The strategies outlined here will help you and your team move faster and save you from doing unnecessary work down the line. While it might feel slower to do more writing up front, rather than just diving into code, it helps create a shared understanding of your work with your product manager and engineering colleagues. This shared understanding means you can easily find engineering collaborators with whom to share tasks or engage in pair programming--helping you deliver faster. And the clear deliverable ensures that you're doing the right work--no more rabbit holes (ok, fewer rabbit holes), pre-launch surprises, or last-minute returns to the drawing board.

It's also important to note that your new project management responsibilities are just that--management responsibilities. In other words, ensuring that a given issue or ticket has a "Deliverable" section doesn't mean that you are always on the hook for completing that section. Ensuring that an issue has a "Background" section doesn't mean you have to be the one to do all the research. Instead, you're using this structure to avoid the mental overhead of explaining your thought process and the status of your work from scratch every time. And, by outlining these sections, you create units of work that others can plug into--you're sharing the responsibility of answering key questions and empowering your teammates to work productively as your collaborators.
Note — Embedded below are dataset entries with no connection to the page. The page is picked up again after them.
/-- A move whose tile cannot be read ends; a fold goes on without it. -/
def moveLost (s : State) (mv : Nat) : State :=
  match tabGet s.atl.moves mv with
  | none => s
  | some m =>
    if m.fold then atlSet s fun a => { a with moves := tabMod a.moves mv fun m => { m with lost := true } }
    else atlSet s fun a => { a with moves := tabErase a.moves mv }

/-- A move's page has been read or rebuilt: the tile's image goes on, where the page gives one (R266). -/
def moveRead (s : State) (die page mv : Nat) : State :=
  match tabGet s.atl.moves mv with
  | none => s
  | some m => match storedTile s die page (wSlot m.word) m.tile with
    | some (raw, im) => moveGot s mv raw im
    | none => moveLost s mv

/-- A tile on a lost die is rebuilt from its stripe into the cold stream (R285), or with its sheet into the fold stream. -/
def moveRebuild (s : State) (tile : Nat) : State :=
  match moveSheet s tile with
  | some (q, sh) => foldAsk s q sh
  | none => match mapLookup s tile with
  | .flash d p k =>
    if s.atl.moves.any (fun m => m.2.tile == tile) || !rebuildable s d p then s
    else match storedTile s d p k tile with
      | none => s
      | some (raw, im) =>
        let n := s.atl.nextMove
        let m : Move := { tile := tile, word := mapWord s tile, die := d, page := p }
        moveGot (atlSet s fun a => { a with nextMove := n + 1, moves := tabSet a.moves n m }) n raw im
  | _ => s

/-- Tiles that resolve to a die. -/
def dieTiles (s : State) (d : Nat) : List Nat :=
  (s.fl.pages.filter fun e => e.1 / 2 ^ 24 == d).flatMap fun e =>
    (e.2.dir.filter fun f => fragValid s d (e.1 % 2 ^ 24) f.tile).map (·.tile)

/-- A rebuild starts (R285, R286): AT_REBUILD, event 228, each tile of the dies rebuilt into the cold stream, and the sheets whose
overlay has lost a copy folded. -/
def rebuildStart (s : State) (chan : Bool) (target : Nat) (dies : List Nat) : State :=
  let s := regPut s AT_REBUILD (2 ^ 31 + b2n chan * 2 ^ 30 + target % 1024)
  let s := regPutBit s AT_MEDIA_STATE 29 true
  let n := (dies.map fun d => (dieTiles s d).length).sum
  let s := raise (atlSet s fun a =>
    { a with dieLost := a.dieLost || !chan, rebuild := some (chan, target), rebuildTiles := n }) 228
  let s := dies.foldl (fun s d => (dieTiles s d).foldl moveRebuild s) (capacityUpdate (spareUpdate s))
  s.atl.overlays.foldl (fun s o => if dies.contains o.2.primDie || dies.contains o.2.mirDie then foldAsk s o.2.quad o.2.sheet else s) s

/-- Dies a rebuild is for. -/
def rebuildDies (s : State) : List Nat :=
  match s.atl.rebuild with
  | none => []
  | some (true, ch) => chDies s ch
  | some (false, d) => [d]

/-- REBUILD_END (R285): when no tile resolves to a lost die any more. Until then PERCENT is the share of the tiles found at the start
that have moved. DESIGN CHOICE, log 71: R307 gives it no measure. -/
def rebuildEnd (s : State) : State :=
  if s.atl.rebuild.isSome && (rebuildDies s).all (fun d => (dieTiles s d).all fun t =>
      !rebuildable s d (match mapLookup s t with
        | .flash _ p _ => p
        | _ => 0)) then
    let s := regPutFld (regPutBit s AT_REBUILD 31 false) AT_REBUILD 29 23 100
    raise (regPutBit (atlSet s fun a => { a with rebuild := none }) AT_MEDIA_STATE 29 false) 229
  else if s.atl.rebuild.isSome && s.atl.rebuildTiles != 0 then
    let left := ((rebuildDies s).map fun d => (dieTiles s d).length).sum
    regPutFld s AT_REBUILD 29 23 (100 * (s.atl.rebuildTiles - left) / s.atl.rebuildTiles)
  else s

/-! ## Delivery of reads -/

/-- A ticket's read takes its answer, with what its transforms work on (R163), and the command goes on. -/
def readAnswer (s : State) (tk idx : Nat) (c : Option Bytes) (stored : Option (Bool × Nat)) : State :=
  let s := tkMod s tk fun t => { t with reads := t.reads.map fun r =>
    if r.idx == idx then { r with got := c, bad := c.isNone, stored := stored } else r }
  nvmRun s tk

/-- Is the answer of a read op stale (R198)? -/
def readStale (s : State) (tk edition : Nat) : Bool :=
  let t := tkGet s tk
  !t.busy || t.edition != edition ||
    (match t.parcel with
      | some p => (parGet s p).edition != t.pEdition
      | none => false)

/-- A stale flash completion is discarded with its granule (R45, R198). -/
def readDiscard (s : State) (tk edition : Nat) : State :=
  let t := tkGet s tk
  msgDiscard s { ticket := tk, tkEdition := edition, parcel := t.parcel.getD 0, pEdition := t.pEdition, granules := 1 }

/-- The valid tiles of a page are moved to the cold stream (R273, R335). -/
def pageMove (s : State) (d page : Nat) : State :=
  match flashGet s d page with
  | none => s
  | some p => ((p.dir.filter fun f => fragValid s d page f.tile).map (·.tile)).foldl
      (fun s t => if p.bad then moveRebuild s t else moveStart s t) s

/-- A page found uncorrectable: it and its block are marked (R273). -/
def pageBad (s : State) (d page : Nat) : State :=
  let s := flSet s fun f => { f with pages := tabMod f.pages (pageKey d page) fun p => { p with bad := true } }
  blkMod s d (page / ppb s) fun b => { b with uncorr := b.uncorr + 1 }

/-- A tile-format decompression that fails (R378) is counted and taken as an uncorrectable page (R273). Its rebuilding gives the
image that was stored, which fails as well, so that the read that asked for it ends with an error. -/
def tileFailed (s : State) (d page : Nat) (im : Bytes) : State :=
  let s := raise (regInc s CZ_CHECK_FAIL) 336
  let s := if (tileInflate im).1 = esData then regInc s CZ_DATA_INVALID else s
  let s := pageBad (if rebuildable s d page then regInc s AT_REBUILT_PAGES else s) d page
  pageMove s d page

/-- The data of a tile read that decoded (R266, R189): checked by tag or directory, then given to its ticket; a stale
one is discarded (R198). -/
def readDeliver (s : State) (die tk edition idx page slot : Nat) : State :=
  let t := tkGet s tk
  let p := t.parcel.getD 0
  if readStale s tk edition then readDiscard s tk edition
  else
    match t.reads.find? (·.idx == idx) with
    | none => s
    | some r =>
      let n := (quadNs s r.quad).getD { nsze := 0, lbads := 12 }
      let s := meterAdd s p 3 (storedLen s die page slot r.tile)
      match storedTile s die page slot r.tile with
      | none => readAnswer (tileLost s) tk idx none none
      | some (raw, im) => match tileDecode s n r.tile raw im with
        | some c => readAnswer s tk idx (some c) (some (raw, im.length))
        | none =>
          let im := (tileDecrypt s n r.tile im).getD []
          readAnswer (if n.compress && !raw then tileFailed s die page im else s) tk idx none none

/-- A read that the die cannot give is served by rebuilding its page from the stripe, or fails (R273, R274, R287). -/
def readRebuilt (s : State) (die : Nat) (o : FOp) : State :=
  match o with
  | .read tk edition idx page slot =>
    if rebuildable s die page then readDeliver (regInc s AT_REBUILT_PAGES) die tk edition idx page slot
    else if readStale s tk edition then readDiscard s tk edition
    else readAnswer (tileLost s) tk idx none none
  | .move mv page => if rebuildable s die page then moveRead (regInc s AT_REBUILT_PAGES) die page mv else moveLost s mv
  | _ => s

/-! ## Failing programs (R282) -/

/-- The fold stream's group closes: the members it did not program, still erased, go back to the free pool (R271). -/
def foldClose (s : State) (g : Nat) : State :=
  let ms := ((tabGet s.atl.groups g).map (·.members)).getD []
  let need := s.atl.foldNeed
  let idle := needOf ms ((List.range ms.length).filter fun i => !need.contains i)
  let s := atlSet (groupClose s g) fun a => { a with
    foldGroup := none, foldNeed := [], groups := tabMod a.groups g fun x => { x with members := needOf ms need } }
  degradedUpdate (idle.foldl (fun s m =>
    dieMod (blkMod s m.1 m.2 fun b => { b with role := .free, group := none }) m.1 fun x => { x with freed := x.freed ++ [m.2] }) s)

/-- A fold that loses its stripe or a member starts over in a new group: a base is one block, so no stripe of it can go
elsewhere (R250, R282; log 72). -/
def foldRestart (s : State) : State :=
  match s.atl.foldGroup with
  | none => s
  | some g =>
    let open_ := s.atl.folds.filter fun f => !f.done
    let s := foldClose s g
    atlSet s fun a => { a with
      foldWait := open_.map (fun f => (f.quad, f.sheet)) ++ a.foldWait, folds := a.folds.filter (·.done)
      stripes := tabFilter a.stripes fun _ x => x.stream != .fold, moves := tabFilter a.moves fun _ m => !m.fold }

/-- A stripe's program failed: the stripe is abandoned with no word changed, its group closed, its tiles put into a
fresh stripe. -/
def progFail (s : State) (k : Nat) : State :=
  match tabGet s.atl.stripes k with
  | none => s
  | some st =>
    if st.stream = .fold then foldRestart s
    else
    let n := s.atl.nextStripe
    let s := match st.group with
      | some g => groupClose s g
      | none => s
    let fresh : Stripe := { st with issued := false, group := none, mem := [], need := [], okM := [] }
    stripeIssue (atlSet s fun a => { a with nextStripe := n + 1, stripes := tabSet (tabErase a.stripes k) n fresh }) n

/-- A die's present operation has ended: the next plane of a multi-plane operation reports in its turn, or the die is idle
(R329). -/
def runNext (x : Die) : Die :=
  match x.more with
  | o :: t => { x with run := some o, more := t }
  | [] => { x with run := none, suspCount := 0 }

/-- FLASH_PROGRAM_DONE (R338, R269, R282). -/
def programDone (s : State) (d : Nat) (ok : Bool) : State :=
  match (dieGet s d).bind (·.run) with
  | some (.prog k m page) =>
    let s := dieMod s d runNext
    match tabGet s.atl.stripes k with
    | none => s
    | some st =>
      if ok then
        let pg := ((stripePages s st (st.group.getD (st.overlay.getD 0)) st.mem).getD m (d, page,
          { kind := 1, group := 0, seq := 0, dir := [], data := [] })).2.2
        atlSet (flashPut s d page pg) fun a => { a with
          stripes := tabMod a.stripes k fun x => { x with okM := x.okM ++ [m] } }
      else progFail (blkMod s d (page / ppb s) fun b => { b with marked := true }) k
  | _ => s
def execFlashProgramDone (die : Nat) (ok : Bool) (s : State) : Res := .next (programDone s die ok)

/-- FLASH_ERASE_DONE (R338, R283): the block is free again, or retired at once. -/
def eraseDone (s : State) (d : Nat) (ok : Bool) : State :=
  match (dieGet s d).bind (·.run) with
  | some (.erase b) =>
    let s := dieMod s d runNext
    if ok then
      let s := flashErase s d b
      let s := blkMod s d b fun x => { x with role := .free, erases := x.erases + 1, group := none, released := false, uncorr := 0 }
      dieMod s d fun x => { x with freed := x.freed ++ [b] }
    else retireBlock (flashErase s d b) d b
  | _ => s
def execFlashEraseDone (die : Nat) (ok : Bool) (s : State) : Res := .next (eraseDone s die ok)

/-! ## Die and channel loss (R321, R336, R337) -/

/-- Open groups with a member on a die that has gone close where they stand, and a fold among them starts over. -/
def dieGroupsClose (s : State) (d : Nat) : State :=
  let on := fun (g : Group) => g.closed.isNone && g.members.any fun m => m.1 == d
  let s := match s.atl.foldGroup.bind (tabGet s.atl.groups) with
    | some g => if on g then foldRestart s else s
    | none => s
  (tabKeys s.atl.groups on).foldl groupClose s

/-- The operations of a die that has gone: reads served by rebuild, programs failed, erases dropped (R321, R337). -/
def dieDrain (s : State) (d : Nat) : State :=
  match dieGet s d with
  | none => s
  | some x =>
    let all := x.run.toList ++ x.more ++ x.susp.toList ++ x.suspMore ++ x.readQ ++ x.moveQ ++ x.progQ
    let s := dieMod s d fun x => { x with run := none, more := [], susp := none, suspMore := [], suspending := false, soft := false
                                          retry := 0, part := false, readQ := [], moveQ := [], progQ := [], eraseQ := [] }
    let s := dieGroupsClose s d
    all.foldl (fun s o => match o with
      | .prog k _ _ => progFail s k
      | .erase _ => s
      | o => readRebuilt s d o) s

/-- FLcc_WP_N takes a level, and FLcc_CE_N is all high or follows the operations (R318). -/
def chanPins (s : State) (ch : Nat) (wp ceHeld : Bool) : State :=
  let old := (chanGet s ch).wp
  let s := chanMod s ch fun x => { x with wp := wp, ceHeld := ceHeld }
  if old = wp then s else emit s (.pin (16 + ch) wp)

/-- A channel enters RETIRED (R320, R321): its operations are abandoned and its dies rebuilt (R286). -/
def chRetire (s : State) (ch cause : Nat) : State :=
  let s := regPutFld (regPutFld s (FC_STATUS ch) 31 29 chRetired) (FC_STATUS ch) 24 23 cause
  let s := chAttn (flSet s fun x => { x with retired := if x.retired.contains ch then x.retired else x.retired ++ [ch] }) ch
  let s := chanPins ((chDies s ch).foldl dieDrain s) ch false true
  if s.atl.fmt.isSome && !(chDies s ch).isEmpty then rebuildStart s true ch (chDies s ch) else s

/-- DIE_LOST (R336, R337): LOST, ATTN, its operations dealt with, its members rebuilt; the fourth loss of a channel
retires the channel (R320). -/
def dieLoss (s : State) (d : Nat) : State :=
  match dieGet s d with
  | none => s
  | some x =>
    if x.lost then s
    else
      let s := dieMod s d fun x => { x with lost := true }
      let s := regPutFld s (FC_DIE x.ch x.pos) 31 30 2
      let lost := regFld s (FC_STATUS x.ch) 11 6 + 1
      let s := regPutFld (regPutFld s (FC_STATUS x.ch) 11 6 lost) (FC_STATUS x.ch) 5 0 (regFld s (FC_STATUS x.ch) 5 0 - 1)
      let s := dieDrain (chAttn s x.ch) d
      let s := regPutFld s AT_GEOMETRY 9 0 (liveDies s).length
      if lost ≥ 4 then chRetire s x.ch 3 else rebuildStart s false d [d]
def execDieLost (die : Nat) (s : State) : Res := .next (dieLoss s die)

/-- DIE_TIMEOUT (R336): a Reset LUN to a die that has not reported ready. -/
def execDieTimeout (die : Nat) (s : State) : Res :=
  .next (if ((dieGet s die).map fun x => x.run.isSome).getD false then dieMod s die fun x => { x with resetting := true } else s)

/-! ## Training (R317-R320) -/

/-- CHANNEL_RETIRE that was held for a training applies when the training ends (R320). -/
def chHeldRetire (s : State) (ch : Nat) : State :=
  match (chanGet s ch).retireReq with
  | none => s
  | some c => chRetire (chanMod s ch fun x => { x with retireReq := none }) ch c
This is what it means to be project manager. You're facilitating the forward movement of the project, enabling collaboration and helping guarantee that goals are met.

Conclusion

Engineers thinking like project managers makes for higher performing teams, whether you're remote and async or not. While we may initially chafe at the additional time spent writing and organizing our work, the strategies outlined here ultimately empower teams to deliver high-value work, quickly.

As engineers, we must take on the responsibilities of fighting scope creep, facilitating collaboration, and ensuring requirements are met. In this way, we participate as full members of a high-functioning team that is always on the same page, capable of moving quickly and effective at solving complex problems--all in time for your next big launch.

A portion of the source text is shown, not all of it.